Summary is generated after review and before commit. It captures what was built, but more importantly it captures what drifted from the plan during implementation, where the design said one thing and the code ended up somewhere slightly different, and why. That delta is often the most useful part. The summary goes to disk alongside the plan and design.

Commit is handled by a Haiku-class model, because at that point you are formatting a commit message, not thinking. Simple task, small model.

The model selection is not arbitrary. Opus for thinking, Sonnet for doing, Haiku for formatting. That maps roughly to what a thoughtful senior engineer would say about when to go slow versus when to go fast.

Across all of this are human checkpoints. Every phase boundary requires my explicit approval to proceed. I see what was produced, and I decide whether to continue, revise, or abort. Nothing moves forward without me saying so.

What Actually Changed

Claude Code has been able to write good code for a while. What changed is where the expertise lives and who handles the coordination.

In the earlier workflow, both of those were me. All of that judgment lived in my head, and I applied it manually at each step. The discipline of moving through phases correctly was also mine to maintain, which meant it was mine to erode when I was tired or in a hurry.

The current workflow separates those responsibilities. The skills are where the expertise now lives. The skills encode what a good implementation looks like, which libraries we use and why, what I won't accept in a code review. None of it gets reconstructed from memory each time. Every project gets the same standards applied consistently, because it's written down rather than held in my head.

The orchestrator handles the coordination. Planning is done by a different agent with different instructions than implementation. Review is done by an agent specifically primed to look for security and performance issues, with no stake in defending the implementation choices. I can't skip the review because I'm tired. The process requires it.

The checkpoints are still where the 20 years matters. When I approve a plan, I'm evaluating whether the agent's approach is one I'd have chosen myself, whether it's glossing over something that will hurt later, whether the architecture will still make sense in six months.
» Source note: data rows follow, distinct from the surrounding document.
-- ==== Sys2Proof/Machine/State.lean ====
section
/-! DEFINITION. The state of the block (10_state.md), the host's actions still to come, the trace, and the reset state
(R46). -/

namespace Sys2Proof.Machine

/-- The four output pins (R21). -/
inductive Pin where
  | sclk
  | sdin
  | dc
  | rst
  deriving DecidableEq, Repr

/-- An event of the trace (R13): `Set(pin, level)`, or `Hold(d)` with `d` in microseconds (log 6). -/
inductive Event where
  | set (pin : Pin) (level : Bool)
  | hold (duration : Nat)
  deriving DecidableEq, Repr

/-- The output registers of the pins (R21, R47). -/
structure Pins where
  sclk : Bool
  sdin : Bool
  dc   : Bool
  rst  : Bool
  deriving DecidableEq, Repr

/-- The cells of `STATUS` (R28, R47); `MODE` is `pins.dc` and has no cell (R33). -/
structure Status where
  busy       : Bool
  initDone   : Bool
  curValid   : Bool
  errPreinit : Bool
  errReinit  : Bool
  errBadop   : Bool
  deriving DecidableEq, Repr

/-- The rasterizer's working state while a CHAR or LINE request executes (R41): `PX`, the index of the current text
byte, and the column index 0..3 within the glyph. -/
structure Raster where
  px      : Nat
  textIdx : Nat
  colIdx  : Nat
  deriving DecidableEq, Repr

/-- What the host does next (R17, R22 to R24). -/
inductive HostAction where
  /-- `REQ_BYTE = b`, `REQ_VALID = 1`, held until accepted (R22, R160). -/
  | send (b : Byte)
  /-- A read of the register port at `RD_ADDR = a` (R23). -/
  | read (a : RegAddr)
  /-- Wait until `REQ_READY = 1` (R60, R160). -/
  | awaitReady
  /-- Drive the block reset input `RESET_N` to a level (R24). -/
  | driveResetN (level : Bool)
  deriving DecidableEq, Repr

/-- The state of the machine (R47, with the internal state of R39 and R41, the level of `RESET_N`, and the model's own
fields `host`, `lastRead`, `trace`, `earlier` and `draws`: log 14). -/
structure State where
  pins     : Pins
  status   : Status
  /-- `CTRL.CIDX` (R34). -/
  cidx     : Bool
  /-- `CURROW[2:0]` (R35). -/
  curRow   : BitVec 3
  /-- `CURCOL[6:0]` (R36). -/
  curCol   : BitVec 7
  /-- `ERRCODE` (R37). -/
  errcode  : Byte
  /-- `SHIFT` (R39). -/
  shift    : Byte
  /-- `BITCNT`, 0..8 (R39). -/
  bitcnt   : Nat
  /-- `RQBUF`, first accepted byte first (R40). -/
  rqbuf    : List Byte
  /-- The rasterizer's working state, `none` outside CHAR and LINE (R41, R46). -/
  raster   : Option Raster
  /-- The level of `RESET_N` (R24). -/
  resetN   : Bool
  /-- The host's actions still to come, next first (log 1). -/
  host     : List HostAction
  /-- The host's last register read: `RD_ADDR` and `RD_DATA` (R23, log 14). -/
  lastRead : Option (RegAddr × Byte)
  /-- The events since the last block reset, oldest first (R13, R14). -/
  trace    : List Event
  /-- The traces that block resets ended, oldest first (R158, log 12). -/
  earlier  : List (List Event)
  /-- How many free values have been drawn (R158, R166, log 11). -/
  draws    : Nat
  deriving DecidableEq, Repr

/-- Why the machine stops with a fault. -/
inductive Fault where
  /-- Raised by `MemRead` of a glyph ROM address above 284, which has no contents (R49, R56). Safe: no request reaches
  it (R115). -/
  | romAddress (addr : RomAddr)
  deriving DecidableEq, Repr

/-- Why the machine refuses to go on. -/
inductive Refusal where
  /-- Raised by an arm of `exec` whose instruction has no meaning. Safe. No arm raises it. -/
  | notModelled (mnemonic : String)
  /-- Raised by the block step when `STATUS.BUSY = 1` and `RQBUF` is not one complete request. Safe: R22 sets BUSY at
  a request's last byte only, so no run reaches it (log 19). -/
  | brokenRequest
  deriving DecidableEq, Repr

/-- The machine right after block reset, `RESET_N` high again (R46, R155). -/
def State.reset : State where
  pins     := ⟨false, false, false, false⟩
  status   := ⟨false, false, false, false, false, false⟩
  cidx     := true
  curRow   := 0
  curCol   := 0
  errcode  := 0x00
  shift    := 0
  bitcnt   := 0
  rqbuf    := []
  raster   := none
  resetN   := true
  host     := []
  lastRead := none
  trace    := []
  earlier  := []
  draws    := 0

end Sys2Proof.Machine
end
The workflow makes sure that scrutiny lands on something well-structured rather than something that already got half-built in the wrong direction.

The Honest Truth About Everyday Kits

Here's what the everyday kit people know and most tech writing omits: what's in my kit today is not what I'll be using in three months.

I'm actively working on a next-generation version of this workflow. The details aren't settled enough to write about yet. That's exactly the point.

This is the correct relationship with your tools. Use what works today, keep asking whether it could work better, and be willing to replace something you just built when something better comes along. Attachment to workflow is one of the more insidious forms of technical debt.

The everyday kit practitioners figured this out. You don't get the most out of a good tool by using it for everything. You get the most out of it by understanding exactly what it does well, pairing it with the right things, and constantly asking whether your kit could be better.